Once men turned their thinking over to machines in the hope that this would set them free. But that only permitted other men with machines to enslave them. – Frank Herbert, Dune
On Saturday, my Twitter account was locked for twelve hours because a mindless censorship algorithm could not tell the difference between mocking an idea and professing that idea; said algorithm was given power to judge human thought for “acceptability” because Twitter (at the insistence of legions of nitwits) has decided that it’s a good idea to silence wrongthink in the first place. I’ve already pointed out the deep foolishness and simian stupidity of censorship in many other essays, and I’ll be doing so again this year on the last Monday in September, as usual; today I’d like you to think about just how incredibly dumb it is to give machines that kind of power without human supervision or functional appeals process. Now, I’m not a Luddite; I certainly recognize that there are certain circumstances in which computers can be trusted with limited power (such as controlling an aircraft in flight) provided there is a human around to supervise. Computers are, as Isaac Asimov once expressed it, high-speed morons; they do whatever they’re told to do, exactly as they’re told to do it and for as long as they’re told to do it, very very quickly. The problem, of course, is that they are completely incapable of anything even approximating actual thought, which means that they will follow the most mind-bogglingly stupid (or even self-destructive) orders with the same degree of speed and efficiency as they would obey more sensible directives. Anyone who has ever had the misfortune to have their computer infected with a virus should know this, yet people keep happily entrusting more and more of their lives to hopped-up pocket calculators they insist on pretending are “smart”; many of them even think it’s a good idea to let these overcomplicated abaci drive their cars at highway speed or tell them how to write. Computers are useful tools and (usually) dependable servants, but apparently generations of science-fiction writers have failed to pound into the heads of the intellectually lazy what a colossally bad idea it is to accept them in positions of authority.

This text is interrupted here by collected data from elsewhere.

/-- The value of an SC12 scale (Table 2.4). -/
def scaleMag (x : BitVec 12) : Rat := if x.toNat / 16 = 0 then 0 else ((16 + x.toNat % 16 : Nat) : Rat) * pow2 ((x.toNat / 16 : Nat) - 131)
def scaleNum (x : BitVec 12) : Machine.Num := if x = 0xFFF then .nan else .fin false (scaleMag x)

/-- The products of the contribution x to an entry: a block of 32, or, for bf16, one (R67). -/
def blockProducts (ta tb : Ty) (row col : BitVec 1024) (x : Nat) : List Machine.Num :=
  let n := if ta = .bf16 then 1 else 32
  (List.range n).map fun k => (tyValue ta ((elem ta.width (n * x + k) row).setWidth 32)).mul
    (tyValue tb ((elem tb.width (n * x + k) col).setWidth 32))
/-- How many contributions a pass makes to an entry. -/
def blockCount (ta : Ty) : Nat := if ta = .bf16 then 64 else if ta = .f4 then 8 else 4

/-- The largest magnitude of a quantised type, and its codes of either sign (R192, R193; -127 into i8, log 27). -/
def qmaxOf : Ty → Rat
  | .f8e4 => 448 | .f8e5 => 57344 | .f4 => 6 | .i8 => 127 | _ => 255
def qmaxCode (q : Ty) (neg : Bool) : Nat :=
  match q with
  | .f8e4 => if neg then 0xFE else 0x7E
  | .f8e5 => if neg then 0xFB else 0x7B
  | .f4 => if neg then 0xF else 7
  | .i8 => if neg then 0x81 else 127
  | _ => if neg then 0 else 255

/-- y is what x over a scale quantises to, and `sat` whether CORE.SAT becomes 1 (R61, R63, R64, R193). -/
def quantises (q : Ty) (r : Rnd) (sc : BitVec 12) (x : Machine.Num) (y : Nat) (sat : Bool) : Prop :=
  if x = .nan ∨ sc = 0xFFF then
    y = (if q = .f8e4 then 0x7F else if q = .f8e5 then 0x7E else 0) ∧ sat = decide (q ≠ .f8e4 ∧ q ≠ .f8e5)
  else if scaleMag sc = 0 then y = 0 ∧ sat = false
  else match x with
    | .nan => True
    | .inf neg => y = qmaxCode q neg ∧ sat = true
    | .fin neg v =>
      let z := v / scaleMag sc
      if q.isInt = true then
        ∃ k : Int, roundsTo r (if neg then -z else z) k ∧
          if k < (if q = .i8 then -127 else 0) then y = qmaxCode q true ∧ sat = true
          else if qmaxOf q < k then y = qmaxCode q false ∧ sat = true
          else (y : Int) = k % 256 ∧ sat = false
      else ∀ f lo, (q = .f8e4 → f = 3 ∧ lo = -9) → (q = .f8e5 → f = 2 ∧ lo = -16) → (q = .f4 → f = 1 ∧ lo = -1) →
        if z = 0 then (tyFmt q).value y = .fin neg 0 ∧ y < 2 ^ q.width ∧ sat = false
        else ∃ w, roundsInto f lo r neg z w ∧
          if qmaxOf q < w then y = qmaxCode q neg ∧ sat = true
          else (tyFmt q).value y = .fin neg w ∧ y < 2 ^ q.width ∧ sat = false

/-- The scale of a block and whether CORE.SAT becomes 1: the least that the largest magnitude over qmax does not exceed (R228). -/
def scales (q : Ty) (l : List Machine.Num) (s : BitVec 12) (sat : Bool) : Prop :=
  if .nan ∈ l then s = 0xFFF ∧ sat = true
  else if .inf false ∈ l ∨ .inf true ∈ l then s = 0xFFE ∧ sat = true
  else ∃ a : Rat, (∀ neg v, .fin neg v ∈ l → v ≤ a) ∧ (∃ neg, .fin neg a ∈ l) ∧
    if scaleMag 0xFFE < a / qmaxOf q then s = 0xFFE ∧ sat = true
    else sat = false ∧ s ≠ 0xFFF ∧ (s = 0 ∨ 16 ≤ s.toNat) ∧ a / qmaxOf q ≤ scaleMag s ∧
      ∀ x : BitVec 12, x ≠ 0xFFF → a / qmaxOf q ≤ scaleMag x → scaleMag s ≤ scaleMag x

/-- The core but for its accumulators. -/
def butAcc (k q : Core) : Prop := { k with acc := q.acc, poison := q.poison } = q

/-- The byte of a weight image that bank byte j comes from: column j / 128, byte j % 128 of the column (Table 9.3). -/
def weightByte (form : BatForm) (j : Nat) : Nat :=
  match form with
  | .plain => j
  | .t8 => 96 * (j % 128) + j / 128
  | .t16 => 192 * (j % 128 / 2) + 2 * (j / 128) + j % 2

/-! ## Engine commands (spec/11) -/

/-- Flag cf is assigned to the stage; all flags of a hub core are its one stage's (R41, R253; how a flag is assigned: log 15). -/
def flagMine (s : State) (cf : BitVec 6) : Prop := s.hub = true ∨ (s.me.flag cf.toNat).owner = some s.stg

/-- A dx.drain of the stage is not satisfied yet (R262). -/
def drainBefore (s : State) : Prop := ∃ e ∈ s.me.eng, e.stage = s.stg ∧ ∃ rq, e.op = .drain rq

/-- Two byte ranges share nothing. -/
def disjoint (a n b m : Nat) : Prop := a + n ≤ b ∨ b + m ≤ a

/-- A command in engine e of the running core, with the flag it counts at (R99, R255). -/
def commanded (s : State) (e : Nat) (flag : Option Nat) (op : EngOp) : State :=
  s.modMe fun k =>
    { k with
      eng := k.eng ++ [{ id := k.nextId, eng := e, stage := s.stg, pc := s.pc, charge := s.ctx.charge, flag := flag, err := false,
                         op := op }]
      nextId := k.nextId + 1 }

Not totally sure the Asimov quote is suitible. Yes Asimov may have said that, but in his fiction books, a Robot guides humanity.

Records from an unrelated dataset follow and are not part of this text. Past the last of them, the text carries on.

/-! ## Fields that an update of a core leaves alone -/

@[simp] theorem State.setCore_mem (s : State) (c : Nat) (k : Core) : (s.setCore c k).mem = s.mem := rfl
@[simp] theorem State.setCore_eccBad (s : State) (c : Nat) (k : Core) : (s.setCore c k).eccBad = s.eccBad := rfl
@[simp] theorem State.setCore_eccSeen (s : State) (c : Nat) (k : Core) : (s.setCore c k).eccSeen = s.eccSeen := rfl
@[simp] theorem State.setCore_cycles (s : State) (c : Nat) (k : Core) : (s.setCore c k).cycles = s.cycles := rfl
@[simp] theorem State.setCore_cycCmp (s : State) (c : Nat) (k : Core) : (s.setCore c k).cycCmp = s.cycCmp := rfl
@[simp] theorem State.setCore_cmpHit (s : State) (c : Nat) (k : Core) : (s.setCore c k).cmpHit = s.cmpHit := rfl
@[simp] theorem State.setCore_pkgNo (s : State) (c : Nat) (k : Core) : (s.setCore c k).pkgNo = s.pkgNo := rfl
@[simp] theorem State.setCore_logSeq (s : State) (c : Nat) (k : Core) : (s.setCore c k).logSeq = s.logSeq := rfl
@[simp] theorem State.setCore_notices (s : State) (c : Nat) (k : Core) : (s.setCore c k).notices = s.notices := rfl
@[simp] theorem State.setCore_wins (s : State) (c : Nat) (k : Core) : (s.setCore c k).wins = s.wins := rfl
@[simp] theorem State.setCore_circs (s : State) (c : Nat) (k : Core) : (s.setCore c k).circs = s.circs := rfl
@[simp] theorem State.setCore_links (s : State) (c : Nat) (k : Core) : (s.setCore c k).links = s.links := rfl
@[simp] theorem State.setCore_kiln (s : State) (c : Nat) (k : Core) : (s.setCore c k).kiln = s.kiln := rfl
@[simp] theorem State.setCore_tokens (s : State) (c : Nat) (k : Core) : (s.setCore c k).tokens = s.tokens := rfl
@[simp] theorem State.setCore_cfgWait (s : State) (c : Nat) (k : Core) : (s.setCore c k).cfgWait = s.cfgWait := rfl
@[simp] theorem State.setCore_mgmtRx (s : State) (c : Nat) (k : Core) : (s.setCore c k).mgmtRx = s.mgmtRx := rfl
@[simp] theorem State.setCore_mgmtCnt (s : State) (c : Nat) (k : Core) : (s.setCore c k).mgmtCnt = s.mgmtCnt := rfl
@[simp] theorem State.setCore_power (s : State) (c : Nat) (k : Core) : (s.setCore c k).power = s.power := rfl
@[simp] theorem State.setCore_boot (s : State) (c : Nat) (k : Core) : (s.setCore c k).boot = s.boot := rfl
@[simp] theorem State.setCore_nextTag (s : State) (c : Nat) (k : Core) : (s.setCore c k).nextTag = s.nextTag := rfl
@[simp] theorem State.setCore_focus (s : State) (c : Nat) (k : Core) : (s.setCore c k).focus = s.focus := rfl
@[simp] theorem State.setCore_stream (s : State) (c : Nat) (k : Core) : (s.setCore c k).stream = s.stream := rfl
@[simp] theorem State.setCore_agenda (s : State) (c : Nat) (k : Core) : (s.setCore c k).agenda = s.agenda := rfl
@[simp] theorem State.setCore_ticks (s : State) (c : Nat) (k : Core) : (s.setCore c k).ticks = s.ticks := rfl

@[simp] theorem State.modCore_mem (s : State) (c : Nat) (f : Core → Core) : (s.modCore c f).mem = s.mem := rfl
@[simp] theorem State.modCore_eccBad (s : State) (c : Nat) (f : Core → Core) : (s.modCore c f).eccBad = s.eccBad := rfl
@[simp] theorem State.modCore_eccSeen (s : State) (c : Nat) (f : Core → Core) : (s.modCore c f).eccSeen = s.eccSeen := rfl
@[simp] theorem State.modCore_cycles (s : State) (c : Nat) (f : Core → Core) : (s.modCore c f).cycles = s.cycles := rfl
@[simp] theorem State.modCore_cycCmp (s : State) (c : Nat) (f : Core → Core) : (s.modCore c f).cycCmp = s.cycCmp := rfl
@[simp] theorem State.modCore_cmpHit (s : State) (c : Nat) (f : Core → Core) : (s.modCore c f).cmpHit = s.cmpHit := rfl
@[simp] theorem State.modCore_pkgNo (s : State) (c : Nat) (f : Core → Core) : (s.modCore c f).pkgNo = s.pkgNo := rfl
@[simp] theorem State.modCore_logSeq (s : State) (c : Nat) (f : Core → Core) : (s.modCore c f).logSeq = s.logSeq := rfl
@[simp] theorem State.modCore_notices (s : State) (c : Nat) (f : Core → Core) : (s.modCore c f).notices = s.notices := rfl
@[simp] theorem State.modCore_wins (s : State) (c : Nat) (f : Core → Core) : (s.modCore c f).wins = s.wins := rfl
@[simp] theorem State.modCore_circs (s : State) (c : Nat) (f : Core → Core) : (s.modCore c f).circs = s.circs := rfl
@[simp] theorem State.modCore_links (s : State) (c : Nat) (f : Core → Core) : (s.modCore c f).links = s.links := rfl
@[simp] theorem State.modCore_kiln (s : State) (c : Nat) (f : Core → Core) : (s.modCore c f).kiln = s.kiln := rfl
@[simp] theorem State.modCore_tokens (s : State) (c : Nat) (f : Core → Core) : (s.modCore c f).tokens = s.tokens := rfl
@[simp] theorem State.modCore_cfgWait (s : State) (c : Nat) (f : Core → Core) : (s.modCore c f).cfgWait = s.cfgWait := rfl
@[simp] theorem State.modCore_mgmtRx (s : State) (c : Nat) (f : Core → Core) : (s.modCore c f).mgmtRx = s.mgmtRx := rfl
@[simp] theorem State.modCore_mgmtCnt (s : State) (c : Nat) (f : Core → Core) : (s.modCore c f).mgmtCnt = s.mgmtCnt := rfl
@[simp] theorem State.modCore_power (s : State) (c : Nat) (f : Core → Core) : (s.modCore c f).power = s.power := rfl
@[simp] theorem State.modCore_boot (s : State) (c : Nat) (f : Core → Core) : (s.modCore c f).boot = s.boot := rfl
@[simp] theorem State.modCore_nextTag (s : State) (c : Nat) (f : Core → Core) : (s.modCore c f).nextTag = s.nextTag := rfl
@[simp] theorem State.modCore_focus (s : State) (c : Nat) (f : Core → Core) : (s.modCore c f).focus = s.focus := rfl
@[simp] theorem State.modCore_stream (s : State) (c : Nat) (f : Core → Core) : (s.modCore c f).stream = s.stream := rfl
@[simp] theorem State.modCore_agenda (s : State) (c : Nat) (f : Core → Core) : (s.modCore c f).agenda = s.agenda := rfl
@[simp] theorem State.modCore_ticks (s : State) (c : Nat) (f : Core → Core) : (s.modCore c f).ticks = s.ticks := rfl

@[simp] theorem State.modMe_mem (s : State) (f : Core → Core) : (s.modMe f).mem = s.mem := rfl
@[simp] theorem State.modMe_eccBad (s : State) (f : Core → Core) : (s.modMe f).eccBad = s.eccBad := rfl
@[simp] theorem State.modMe_eccSeen (s : State) (f : Core → Core) : (s.modMe f).eccSeen = s.eccSeen := rfl
@[simp] theorem State.modMe_cycles (s : State) (f : Core → Core) : (s.modMe f).cycles = s.cycles := rfl
@[simp] theorem State.modMe_cycCmp (s : State) (f : Core → Core) : (s.modMe f).cycCmp = s.cycCmp := rfl
@[simp] theorem State.modMe_cmpHit (s : State) (f : Core → Core) : (s.modMe f).cmpHit = s.cmpHit := rfl
@[simp] theorem State.modMe_pkgNo (s : State) (f : Core → Core) : (s.modMe f).pkgNo = s.pkgNo := rfl
@[simp] theorem State.modMe_logSeq (s : State) (f : Core → Core) : (s.modMe f).logSeq = s.logSeq := rfl
@[simp] theorem State.modMe_notices (s : State) (f : Core → Core) : (s.modMe f).notices = s.notices := rfl
@[simp] theorem State.modMe_wins (s : State) (f : Core → Core) : (s.modMe f).wins = s.wins := rfl
@[simp] theorem State.modMe_circs (s : State) (f : Core → Core) : (s.modMe f).circs = s.circs := rfl
@[simp] theorem State.modMe_links (s : State) (f : Core → Core) : (s.modMe f).links = s.links := rfl
@[simp] theorem State.modMe_kiln (s : State) (f : Core → Core) : (s.modMe f).kiln = s.kiln := rfl
@[simp] theorem State.modMe_tokens (s : State) (f : Core → Core) : (s.modMe f).tokens = s.tokens := rfl
@[simp] theorem State.modMe_cfgWait (s : State) (f : Core → Core) : (s.modMe f).cfgWait = s.cfgWait := rfl
@[simp] theorem State.modMe_mgmtRx (s : State) (f : Core → Core) : (s.modMe f).mgmtRx = s.mgmtRx := rfl
@[simp] theorem State.modMe_mgmtCnt (s : State) (f : Core → Core) : (s.modMe f).mgmtCnt = s.mgmtCnt := rfl
@[simp] theorem State.modMe_power (s : State) (f : Core → Core) : (s.modMe f).power = s.power := rfl
@[simp] theorem State.modMe_boot (s : State) (f : Core → Core) : (s.modMe f).boot = s.boot := rfl
@[simp] theorem State.modMe_nextTag (s : State) (f : Core → Core) : (s.modMe f).nextTag = s.nextTag := rfl
@[simp] theorem State.modMe_focus (s : State) (f : Core → Core) : (s.modMe f).focus = s.focus := rfl
@[simp] theorem State.modMe_stream (s : State) (f : Core → Core) : (s.modMe f).stream = s.stream := rfl
@[simp] theorem State.modMe_agenda (s : State) (f : Core → Core) : (s.modMe f).agenda = s.agenda := rfl
@[simp] theorem State.modMe_ticks (s : State) (f : Core → Core) : (s.modMe f).ticks = s.ticks := rfl

@[simp] theorem State.modCtx_mem (s : State) (f : Ctx → Ctx) : (s.modCtx f).mem = s.mem := rfl
@[simp] theorem State.modCtx_eccBad (s : State) (f : Ctx → Ctx) : (s.modCtx f).eccBad = s.eccBad := rfl
@[simp] theorem State.modCtx_eccSeen (s : State) (f : Ctx → Ctx) : (s.modCtx f).eccSeen = s.eccSeen := rfl
@[simp] theorem State.modCtx_cycles (s : State) (f : Ctx → Ctx) : (s.modCtx f).cycles = s.cycles := rfl
@[simp] theorem State.modCtx_cycCmp (s : State) (f : Ctx → Ctx) : (s.modCtx f).cycCmp = s.cycCmp := rfl
@[simp] theorem State.modCtx_cmpHit (s : State) (f : Ctx → Ctx) : (s.modCtx f).cmpHit = s.cmpHit := rfl
@[simp] theorem State.modCtx_pkgNo (s : State) (f : Ctx → Ctx) : (s.modCtx f).pkgNo = s.pkgNo := rfl
@[simp] theorem State.modCtx_logSeq (s : State) (f : Ctx → Ctx) : (s.modCtx f).logSeq = s.logSeq := rfl
@[simp] theorem State.modCtx_notices (s : State) (f : Ctx → Ctx) : (s.modCtx f).notices = s.notices := rfl
@[simp] theorem State.modCtx_wins (s : State) (f : Ctx → Ctx) : (s.modCtx f).wins = s.wins := rfl
@[simp] theorem State.modCtx_circs (s : State) (f : Ctx → Ctx) : (s.modCtx f).circs = s.circs := rfl
@[simp] theorem State.modCtx_links (s : State) (f : Ctx → Ctx) : (s.modCtx f).links = s.links := rfl
@[simp] theorem State.modCtx_kiln (s : State) (f : Ctx → Ctx) : (s.modCtx f).kiln = s.kiln := rfl
@[simp] theorem State.modCtx_tokens (s : State) (f : Ctx → Ctx) : (s.modCtx f).tokens = s.tokens := rfl
@[simp] theorem State.modCtx_cfgWait (s : State) (f : Ctx → Ctx) : (s.modCtx f).cfgWait = s.cfgWait := rfl
@[simp] theorem State.modCtx_mgmtRx (s : State) (f : Ctx → Ctx) : (s.modCtx f).mgmtRx = s.mgmtRx := rfl
@[simp] theorem State.modCtx_mgmtCnt (s : State) (f : Ctx → Ctx) : (s.modCtx f).mgmtCnt = s.mgmtCnt := rfl
@[simp] theorem State.modCtx_power (s : State) (f : Ctx → Ctx) : (s.modCtx f).power = s.power := rfl
@[simp] theorem State.modCtx_boot (s : State) (f : Ctx → Ctx) : (s.modCtx f).boot = s.boot := rfl
@[simp] theorem State.modCtx_nextTag (s : State) (f : Ctx → Ctx) : (s.modCtx f).nextTag = s.nextTag := rfl
@[simp] theorem State.modCtx_focus (s : State) (f : Ctx → Ctx) : (s.modCtx f).focus = s.focus := rfl
@[simp] theorem State.modCtx_stream (s : State) (f : Ctx → Ctx) : (s.modCtx f).stream = s.stream := rfl
@[simp] theorem State.modCtx_agenda (s : State) (f : Ctx → Ctx) : (s.modCtx f).agenda = s.agenda := rfl
@[simp] theorem State.modCtx_ticks (s : State) (f : Ctx → Ctx) : (s.modCtx f).ticks = s.ticks := rfl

In the Elija Baley series we have the Robot Daneel working with the Earth detective Baley. In the Robots and Empire book the final sentence after Giskard’s death, by Daneel was ‘ He was alone – and with a Galaxy to care for’.
These books preceded the Foundation series where the Empire was falling to pieces, and was being rebuilt by the Foundation Nothing in these books mention the Robots, other than there were none. Asimov then wrote a prequel and two sequels to marry the Foundation books with hie Robot books.
In Prelude to Foundation, we find Daneel guiding the Empire as a minster to the emporer. In the last book we find Deneel on the Moon about to die. He had been controling and guiding the human race to Gaia from the days of Giskard’s demise.
These stories don’t exactly chime with the statement from Asimov – Computers are high speed Morons; Of course he may have been talking about his present day machines.
These books were an interesting read for me, especially as I came at them in the wrong sequence, and I eventually read the 6 Foundation books twice over, and then went through the Robot Books and then Elija Baley.
Analysis and fantasy are two different things, and the whole “Foundation” is an authoritarian wet dream.
Recently two 737 Max crashes were likely due to a flight control computer doing exactly what it had been programmed to do. A computer program killed 346 people.
Richard Brautigan’s ironic poem says it far better than any list of.computer driven disasters.